The ruling of the Council of State Section III dated October 20, 2025, no. 8092, offers a clear and balanced interpretation of the role of artificial intelligence in the preparation of technical bids by economic operators.
The dispute arose due to the declared use of ‘ChatGPT-4/OpenAI’ by the successful bidder in preparing its bid, with reference to various sub-criteria set out in the tender specifications.
The third-ranked company argued that, due to the use of AI tools, the bid prepared by the successful bidder was unreliable, given that the technologies used would have identified performance that the company could not guarantee. Therefore, as a result, the commission would have awarded disproportionate scores.
In its ruling, the Council of State rejected the appeal of the company, considering that the score assigned to the bid was not based solely on calculations derived from AI but on a multi-factor, consistent, and informed assessment, which was therefore unquestionable unless manifestly illogical.
In particular, the commission evaluated multiple dimensions of the bid, and on at least one key criterion (the organizational model), it even awarded a higher score to those who had not planned to use AI. In this context, it was specified that those who contest the technical feasibility must do so with specific and verifiable demonstrations; assertive opinions or ‘principled’ interpretations are not enough to undermine a consistent technical evaluation.
In any case, the message to operators is clear: AI can legitimately enter the competition, but as a means of achieving measurable outcomes (such as time, quality, reliability, traceability), not as a tool for guaranteeing the quality of the bid itself.
The message to contracting authorities is no less clear: innovation must be evaluated for what it produces and how it integrates into processes, governance, and safeguards (privacy, security, human control), not for the brand or hype. In this sense, the decision puts a stop to “tech-washing”: proclaiming technology without proof of effectiveness does not hold water, but, symmetrically, it is not the judge's job to replace the commission when the investigation has been serious and the balance between factors is reasonable.
One could argue that the opposite risk—underestimating the efficiency potential of AI—remains. This is true: in some highly organizational services (such as hospital cleaning), algorithms supporting scheduling, quality control, or reporting can have a real impact on costs and standards. The ruling does not close the door on this prospect; rather, it calls for it to be based on evidence: use cases, acceptance tests, performance indicators, and integration plans with roles and responsibilities. This protects both useful innovation and a level playing field.
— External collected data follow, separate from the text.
-- ==== Sys2Proof/Machine/SecOps.lean ====
section
/-! DEFINITION. Shared operations of the security core: enrolment rows (R439), assignments (R450, R451), retained images (R453),
lifecycle transitions (R446, R447), unlock tokens (R461, R462), images (R440, R441, R443) and memory keys (R467). -/

namespace Sys2Proof.Machine

/-! ## Enrolment (R438, R439) -/

/-- A row as SEC_ENROLL lays it out. -/
structure EnrollArg where
  cls : Nat
  part : Nat
  rsv : Bool
  digest : Octets

def enrollArg (b : Octets) : EnrollArg := ⟨fld b 0 1, fld b 2 2, zeroAt b 1 1 && zeroAt b 4 4, octs b 8 48⟩

/-- The row a write leaves: none when it clears it. -/
def EnrollArg.row (a : EnrollArg) : Option (Nat × Nat × Octets) := if a.cls = 0 then none else some (a.cls + 1, a.part, a.digest)

/-- Values no row takes. -/
def EnrollArg.bad (a : EnrollArg) : Bool :=
  3 < a.cls || !a.rsv || (a.cls = 1 && a.part != 0) || ((a.cls = 2 || a.cls = 3) && (a.part = 0 || 255 < a.part))

def enrollPut (t : Tab (Option (Nat × Nat × Octets))) (row : Nat) (rows : List Octets) : Tab (Option (Nat × Nat × Octets)) :=
  rows.zipIdx.foldl (fun t r => tput none t (row + r.2) (enrollArg r.1).row) t

def operatorRow (t : Tab (Option (Nat × Nat × Octets))) : Bool := t.any (fun r => r.2.any (fun x => x.1 = 2))

/-- The refusals of a row write (R439). -/
def enrollStatus (s : State) (row : Nat) (rows : List Octets) : Nat :=
  firstBad [
    (rows.any (fun r => (enrollArg r).bad), St.outOfRange),
    (rows.any (fun r => (enrollArg r).cls = 3 && !(partCreated s (enrollArg r).part)), St.wrongState),
    (lifecycleOf s = Lc.deployed && !(operatorRow (enrollPut s.sec.enroll row rows)), St.configConflict)]

/-- An OWNER row for the key is enrolled, for whichever partition. -/
def ownerKeyKept (s : State) (key : Octets) : Bool := s.sec.enroll.any (fun r => r.2.any (fun x => x.1 = 3 && x.2.2 = key))

/-- Retained arrays whose owner key has no row left are erased (R453). -/
def dropRetained (s : State) : State :=
  { s with arr := tmapv {} (fun a => match a.retained with
    | some k => if ownerKeyKept s k.2 then a else erased a
    | none => a) s.arr }

/-- Rows are written: sessions admitted through them end. -/
def enrollApply (s : State) (row : Nat) (rows : List Octets) : State :=
  let hit (x : Session) : Bool := x.row.any (fun r => row ≤ r && r < row + rows.length)
  let s := endSessionsWhere s hit
  dropRetained { s with sec := { s.sec with enroll := enrollPut s.sec.enroll row rows } }

/-- Every retained image is erased (R447, R460). -/
def eraseRetained (s : State) : State :=
  { s with arr := tmapv {} (fun a => if a.retained.isSome then erased a else a) s.arr }

/-! ## Assignments (R450, R451) -/

structure AssignArg where
  part : Nat
  vat : Nat
  kind : Nat
  first : Nat
  count : Nat
  mask : Nat

def assignArg (b : Octets) : AssignArg := ⟨fld b 0 2, fld b 2 1, fld b 3 1, fld b 4 2, fld b 6 2, fld b 8 8⟩

/-- A field that the KIND does not use, KIND or VAT is out of range. -/
def AssignArg.bad (a : AssignArg) : Bool :=
  a.kind = 0 || 3 < a.kind || 7 < a.vat || (a.kind = 1 && a.mask != 0) || (a.kind != 1 && (a.first != 0 || a.count != 0)) ||
  (a.kind = 3 && 2 ^ 16 ≤ a.mask)

/-- The assignment alone. -/
def assignSet (s : State) (a : AssignArg) : State :=
  let q := s.partAt a.part
  if a.kind = 1 then s.setPart a.part { q with arrays := tput (0, 0) q.arrays a.vat (if a.count = 0 then (0, 0) else (a.first, a.count)) }
  else if a.kind = 2 then s.setPart a.part { q with engines := tput 0 q.engines a.vat a.mask }
  else s.setPart a.part { q with tables := tput 0 q.tables a.vat a.mask }

def inRange (r : Nat × Nat) (l : Nat) : Bool := r.1 ≤ l && l < r.1 + r.2

/-- Logical slots of the vat that the partition gives up. -/
def removedSlots (s : State) (a : AssignArg) : List Nat :=
  if a.kind = 1 then (partSlots s a.part a.vat).filter (fun l => !(inRange (a.first, a.count) l)) else []

/-- Custom table slots of the vat that the partition gives up. -/
def removedTables (s : State) (a : AssignArg) : List Nat :=
  if a.kind = 3 then (bitsOf (tget 0 (s.partAt a.part).tables a.vat) 16).filter (fun k => !(bit a.mask k)) else []

/-- A table slot named by a wheel of the partition, or by ACT_TABLE of one of its arrays (SHAPE 5). -/
def tableUsed (s : State) (p v k : Nat) : Bool :=
  let w := s.whlAt p
  let named (x : Option Wheel) : Bool := x.any (fun x => x.tables.any (fun t => t.1 = v && t.2.1 = k))
  named w.inForce || named w.pending ||
    (partSlots s p v).any (fun l => let a := s.arrAt (physOf s v l); actShape a = 5 && actTable a = k)

/-- What another partition holds of what is asked for. -/
def heldByOther (s : State) (a : AssignArg) : Bool :=
  s.sec.parts.any (fun q => q.1 != a.part &&
    (if a.kind = 1 then (let r := tget (0, 0) q.2.arrays a.vat; rangesMeet a.first a.count r.1 r.2)
     else if a.kind = 2 then tget 0 q.2.engines a.vat &&& a.mask != 0
     else tget 0 q.2.tables a.vat &&& a.mask != 0))

def engineCount (q : PartSt) : Nat := ((List.range 8).map (fun v => popcount (tget 0 q.engines v) 64)).sum

/-- The checks of R450, in order. -/
def assignStatus (s : State) (b : Octets) : Nat :=
  let a := assignArg b
  let w := s.whlAt a.part
  firstBad [
    (a.bad, St.outOfRange),
    ((s.partAt a.part).state != 1, St.wrongState),
    ((removedSlots s a).any (fun l => wheelNames w.inForce a.vat l || wheelNames w.pending a.vat l), St.wrongState),
    ((removedTables s a).any (tableUsed s a.part a.vat), St.wrongState),
    (!(vatPresent s a.vat), St.unitAbsent),
    (2048 < a.first + a.count, St.lengthExceedsBuffer),
    (heldByOther s a, St.configConflict),
    (a.kind = 2 && engineCount ((assignSet s a).partAt a.part) = 1, St.configConflict)]

/-- The assignments as they will stand once every accepted command has applied. -/
def plannedAssigns (s : State) : State :=
  (s.dic.stepCmds.filter (fun c => c.obj = Key.secPartAssign)).foldl (fun s c => assignSet s (assignArg c.arg)) s

/-- An array joins a partition: erased, unless it holds a retained image that the partition may take (R451, R453). -/
def joinArray (p : Nat) (s : State) (n : Nat) : State :=
  s.modArr n (fun a => match a.retained with
    | some k => if ownerEnrolled s p k.2 then a else erased a
    | none => erased a)

/-- A task of an engine that leaves its partition goes to the partition's engine with the shortest queue, of the same vat first,
free of PIN and LOCAL as a fenced engine's is. -/
def moveTask (p v : Nat) (s : State) (t : Task) : State :=
  let to_ := (argmin (queueLen s) (poolEngines s v p t.pool)).orElse (fun _ =>
    ((vatOrder s v).filterMap (fun u => argmin (queueLen s) (poolEngines s u p t.pool))).head?)
  match to_ with
  | some m => s.modEng m (fun e => { e with queue := e.queue ++ [{ t with freed := true }] })
  | none => s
To transform this approach into administrative practice, here are two measures:
(i) for specifications: ask for results and evidence, not technological slogans. Define service KPIs (accuracy of controls, turnaround times, quality of reports), provide for functional testing and periodic audits, clarify the role of human control and safeguards on data and privacy.
(ii) for bids: document what AI does (benchmarks, test environments, error rates), how it integrates into the process (escalation, logging, manual fallback), and what guarantees it offers (security, compliance, operational continuity).
Ultimately, AI is fully eligible for public tenders, but under the usual conditions: proven usefulness, measurability, consistency with the public interest.